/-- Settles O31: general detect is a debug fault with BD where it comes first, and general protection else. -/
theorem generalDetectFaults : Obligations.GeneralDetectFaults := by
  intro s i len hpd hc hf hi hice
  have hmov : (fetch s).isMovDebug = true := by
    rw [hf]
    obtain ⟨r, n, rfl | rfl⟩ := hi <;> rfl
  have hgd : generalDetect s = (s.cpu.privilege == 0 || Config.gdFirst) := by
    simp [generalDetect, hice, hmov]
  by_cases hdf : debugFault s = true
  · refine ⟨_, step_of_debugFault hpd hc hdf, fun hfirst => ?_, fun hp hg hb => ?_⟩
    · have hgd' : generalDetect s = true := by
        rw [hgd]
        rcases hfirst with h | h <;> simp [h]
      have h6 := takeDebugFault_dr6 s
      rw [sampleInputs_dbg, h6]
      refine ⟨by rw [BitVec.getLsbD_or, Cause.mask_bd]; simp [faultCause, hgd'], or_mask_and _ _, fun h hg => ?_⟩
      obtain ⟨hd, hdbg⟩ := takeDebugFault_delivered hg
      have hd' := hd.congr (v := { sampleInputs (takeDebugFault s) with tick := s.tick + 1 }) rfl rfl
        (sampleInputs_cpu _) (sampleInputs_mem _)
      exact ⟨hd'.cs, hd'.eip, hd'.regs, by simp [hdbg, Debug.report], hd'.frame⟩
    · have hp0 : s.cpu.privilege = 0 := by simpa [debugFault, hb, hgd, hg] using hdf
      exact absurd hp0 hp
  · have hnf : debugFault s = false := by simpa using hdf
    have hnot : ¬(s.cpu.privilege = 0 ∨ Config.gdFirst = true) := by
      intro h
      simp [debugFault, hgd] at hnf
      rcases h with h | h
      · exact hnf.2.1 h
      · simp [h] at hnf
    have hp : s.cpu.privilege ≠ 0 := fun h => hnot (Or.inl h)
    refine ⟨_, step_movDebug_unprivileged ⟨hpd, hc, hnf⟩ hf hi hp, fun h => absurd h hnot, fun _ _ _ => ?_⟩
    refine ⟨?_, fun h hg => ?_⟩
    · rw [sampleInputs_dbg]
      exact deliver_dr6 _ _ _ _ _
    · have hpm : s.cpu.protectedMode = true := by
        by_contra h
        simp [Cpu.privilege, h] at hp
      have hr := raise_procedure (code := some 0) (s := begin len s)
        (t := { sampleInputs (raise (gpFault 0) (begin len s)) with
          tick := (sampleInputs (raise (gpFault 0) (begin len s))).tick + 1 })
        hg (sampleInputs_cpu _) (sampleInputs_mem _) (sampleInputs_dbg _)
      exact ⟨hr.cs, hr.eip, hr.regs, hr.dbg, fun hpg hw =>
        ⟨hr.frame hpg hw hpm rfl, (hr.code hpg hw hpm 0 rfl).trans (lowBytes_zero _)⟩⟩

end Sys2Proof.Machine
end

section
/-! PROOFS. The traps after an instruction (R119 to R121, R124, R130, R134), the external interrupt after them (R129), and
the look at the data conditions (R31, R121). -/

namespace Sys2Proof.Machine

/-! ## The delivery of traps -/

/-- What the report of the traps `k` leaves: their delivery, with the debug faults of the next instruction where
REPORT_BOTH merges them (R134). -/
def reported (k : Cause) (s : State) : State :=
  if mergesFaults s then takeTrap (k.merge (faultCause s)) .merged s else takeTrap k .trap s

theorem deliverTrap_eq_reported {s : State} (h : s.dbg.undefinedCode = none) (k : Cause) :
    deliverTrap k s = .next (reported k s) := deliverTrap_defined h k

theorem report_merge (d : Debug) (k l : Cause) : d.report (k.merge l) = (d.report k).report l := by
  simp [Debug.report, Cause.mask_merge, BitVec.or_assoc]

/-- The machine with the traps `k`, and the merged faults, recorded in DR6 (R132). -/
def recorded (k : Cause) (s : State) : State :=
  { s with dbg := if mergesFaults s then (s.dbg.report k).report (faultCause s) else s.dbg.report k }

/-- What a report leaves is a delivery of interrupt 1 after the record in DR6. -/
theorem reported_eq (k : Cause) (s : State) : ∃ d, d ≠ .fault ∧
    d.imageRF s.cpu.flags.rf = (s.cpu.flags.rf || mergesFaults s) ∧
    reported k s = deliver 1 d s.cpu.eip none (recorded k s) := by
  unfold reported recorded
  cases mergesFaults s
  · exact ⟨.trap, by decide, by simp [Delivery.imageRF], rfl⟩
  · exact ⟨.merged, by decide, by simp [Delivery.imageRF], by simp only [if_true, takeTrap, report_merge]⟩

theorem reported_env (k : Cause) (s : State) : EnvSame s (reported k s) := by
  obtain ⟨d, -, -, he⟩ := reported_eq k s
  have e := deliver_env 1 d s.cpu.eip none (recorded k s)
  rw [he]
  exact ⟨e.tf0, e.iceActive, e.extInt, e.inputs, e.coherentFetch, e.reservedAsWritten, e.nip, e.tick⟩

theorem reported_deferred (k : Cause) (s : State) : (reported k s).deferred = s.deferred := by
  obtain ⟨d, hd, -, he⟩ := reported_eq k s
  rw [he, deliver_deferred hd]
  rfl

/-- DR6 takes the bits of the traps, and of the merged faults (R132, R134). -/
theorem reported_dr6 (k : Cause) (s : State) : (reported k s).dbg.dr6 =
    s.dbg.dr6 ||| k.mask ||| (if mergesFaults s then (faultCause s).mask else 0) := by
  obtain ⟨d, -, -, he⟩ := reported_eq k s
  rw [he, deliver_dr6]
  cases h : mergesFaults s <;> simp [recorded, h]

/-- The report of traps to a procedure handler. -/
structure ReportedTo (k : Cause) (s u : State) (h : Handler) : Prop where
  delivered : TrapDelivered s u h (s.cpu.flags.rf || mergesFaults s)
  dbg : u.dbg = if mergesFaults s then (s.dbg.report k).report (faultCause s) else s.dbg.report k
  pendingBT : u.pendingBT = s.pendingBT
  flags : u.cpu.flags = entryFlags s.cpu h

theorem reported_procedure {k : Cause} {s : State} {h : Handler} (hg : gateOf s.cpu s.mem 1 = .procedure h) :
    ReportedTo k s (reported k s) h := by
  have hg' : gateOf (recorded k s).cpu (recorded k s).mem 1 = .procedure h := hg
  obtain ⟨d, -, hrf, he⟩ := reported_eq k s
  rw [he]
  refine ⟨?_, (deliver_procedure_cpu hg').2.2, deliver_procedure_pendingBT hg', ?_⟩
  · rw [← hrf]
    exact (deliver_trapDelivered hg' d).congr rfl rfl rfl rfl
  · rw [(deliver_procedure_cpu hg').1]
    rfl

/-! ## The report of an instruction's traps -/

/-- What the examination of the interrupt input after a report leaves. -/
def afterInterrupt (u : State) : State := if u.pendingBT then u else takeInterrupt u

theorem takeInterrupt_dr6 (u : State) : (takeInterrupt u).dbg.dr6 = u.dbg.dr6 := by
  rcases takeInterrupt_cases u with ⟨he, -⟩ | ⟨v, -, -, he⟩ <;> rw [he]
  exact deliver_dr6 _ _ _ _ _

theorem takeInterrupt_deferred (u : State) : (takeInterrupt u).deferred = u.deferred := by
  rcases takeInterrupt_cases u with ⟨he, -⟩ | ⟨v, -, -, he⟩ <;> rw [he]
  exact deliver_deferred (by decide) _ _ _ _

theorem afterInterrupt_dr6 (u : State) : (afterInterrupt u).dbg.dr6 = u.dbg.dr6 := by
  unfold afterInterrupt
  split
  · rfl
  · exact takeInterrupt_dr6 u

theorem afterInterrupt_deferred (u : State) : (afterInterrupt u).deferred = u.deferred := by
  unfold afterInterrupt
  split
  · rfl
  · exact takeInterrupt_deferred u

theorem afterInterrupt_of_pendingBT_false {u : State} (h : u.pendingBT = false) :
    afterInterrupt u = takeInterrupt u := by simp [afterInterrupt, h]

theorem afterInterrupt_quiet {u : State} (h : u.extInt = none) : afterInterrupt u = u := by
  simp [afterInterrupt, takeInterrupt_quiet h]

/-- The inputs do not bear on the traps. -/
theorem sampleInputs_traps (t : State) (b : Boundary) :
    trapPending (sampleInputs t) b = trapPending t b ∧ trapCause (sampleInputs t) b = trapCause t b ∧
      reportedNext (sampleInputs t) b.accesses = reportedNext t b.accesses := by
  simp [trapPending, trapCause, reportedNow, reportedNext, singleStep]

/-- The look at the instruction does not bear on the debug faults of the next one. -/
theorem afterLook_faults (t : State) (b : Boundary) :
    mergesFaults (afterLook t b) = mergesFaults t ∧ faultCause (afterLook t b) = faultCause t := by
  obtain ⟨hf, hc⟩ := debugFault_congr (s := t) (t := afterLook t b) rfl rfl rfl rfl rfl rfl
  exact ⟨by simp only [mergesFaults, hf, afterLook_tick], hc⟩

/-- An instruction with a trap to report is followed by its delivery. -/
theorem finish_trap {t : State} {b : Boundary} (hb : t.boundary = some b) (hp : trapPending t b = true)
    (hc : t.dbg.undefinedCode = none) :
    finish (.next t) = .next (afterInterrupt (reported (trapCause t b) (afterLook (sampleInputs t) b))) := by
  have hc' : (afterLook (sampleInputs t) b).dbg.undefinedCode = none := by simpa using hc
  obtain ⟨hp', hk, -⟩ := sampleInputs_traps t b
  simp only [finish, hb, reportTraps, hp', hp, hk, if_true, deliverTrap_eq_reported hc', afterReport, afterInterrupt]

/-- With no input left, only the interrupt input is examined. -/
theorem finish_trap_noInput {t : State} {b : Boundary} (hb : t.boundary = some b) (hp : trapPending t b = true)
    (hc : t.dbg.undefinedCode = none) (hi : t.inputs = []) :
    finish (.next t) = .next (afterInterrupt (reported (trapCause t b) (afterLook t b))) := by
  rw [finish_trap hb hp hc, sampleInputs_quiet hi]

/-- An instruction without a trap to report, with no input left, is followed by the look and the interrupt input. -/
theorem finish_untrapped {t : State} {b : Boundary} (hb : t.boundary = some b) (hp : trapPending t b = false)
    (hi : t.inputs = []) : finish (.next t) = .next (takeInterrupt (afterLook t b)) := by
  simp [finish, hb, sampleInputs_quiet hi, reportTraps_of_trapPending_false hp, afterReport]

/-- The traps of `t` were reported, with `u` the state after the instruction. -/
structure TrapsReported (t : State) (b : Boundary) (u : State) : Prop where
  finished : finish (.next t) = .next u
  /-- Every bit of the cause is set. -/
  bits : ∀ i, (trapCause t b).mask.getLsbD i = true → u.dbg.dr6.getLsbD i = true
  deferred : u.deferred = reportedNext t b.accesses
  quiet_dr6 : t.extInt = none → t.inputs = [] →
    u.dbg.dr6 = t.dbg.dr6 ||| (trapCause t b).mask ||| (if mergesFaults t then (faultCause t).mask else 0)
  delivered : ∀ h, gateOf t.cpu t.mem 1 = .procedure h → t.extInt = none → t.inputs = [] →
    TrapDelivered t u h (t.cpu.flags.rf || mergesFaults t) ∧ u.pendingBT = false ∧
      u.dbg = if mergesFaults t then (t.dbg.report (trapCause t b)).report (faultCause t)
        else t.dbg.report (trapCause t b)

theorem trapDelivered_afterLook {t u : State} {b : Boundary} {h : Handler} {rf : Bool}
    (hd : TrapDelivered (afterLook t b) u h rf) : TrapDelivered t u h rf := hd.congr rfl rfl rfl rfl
========
→ **REQUIREMENT**
Start with the line above that contains "simp [generalDetect, hice, hmov]" and end with the line that contains "exact hnf.2.1 h". Write out those lines exactly, and only those.

→ **RESPONSE FOR THIS EXERCISE**
    simp [generalDetect, hice, hmov]
  by_cases hdf : debugFault s = true
  · refine ⟨_, step_of_debugFault hpd hc hdf, fun hfirst => ?_, fun hp hg hb => ?_⟩
    · have hgd' : generalDetect s = true := by
        rw [hgd]
        rcases hfirst with h | h <;> simp [h]
      have h6 := takeDebugFault_dr6 s
      rw [sampleInputs_dbg, h6]
      refine ⟨by rw [BitVec.getLsbD_or, Cause.mask_bd]; simp [faultCause, hgd'], or_mask_and _ _, fun h hg => ?_⟩
      obtain ⟨hd, hdbg⟩ := takeDebugFault_delivered hg
      have hd' := hd.congr (v := { sampleInputs (takeDebugFault s) with tick := s.tick + 1 }) rfl rfl
        (sampleInputs_cpu _) (sampleInputs_mem _)
      exact ⟨hd'.cs, hd'.eip, hd'.regs, by simp [hdbg, Debug.report], hd'.frame⟩
    · have hp0 : s.cpu.privilege = 0 := by simpa [debugFault, hb, hgd, hg] using hdf
      exact absurd hp0 hp
  · have hnf : debugFault s = false := by simpa using hdf
    have hnot : ¬(s.cpu.privilege = 0 ∨ Config.gdFirst = true) := by
      intro h
      simp [debugFault, hgd] at hnf
      rcases h with h | h
      · exact hnf.2.1 h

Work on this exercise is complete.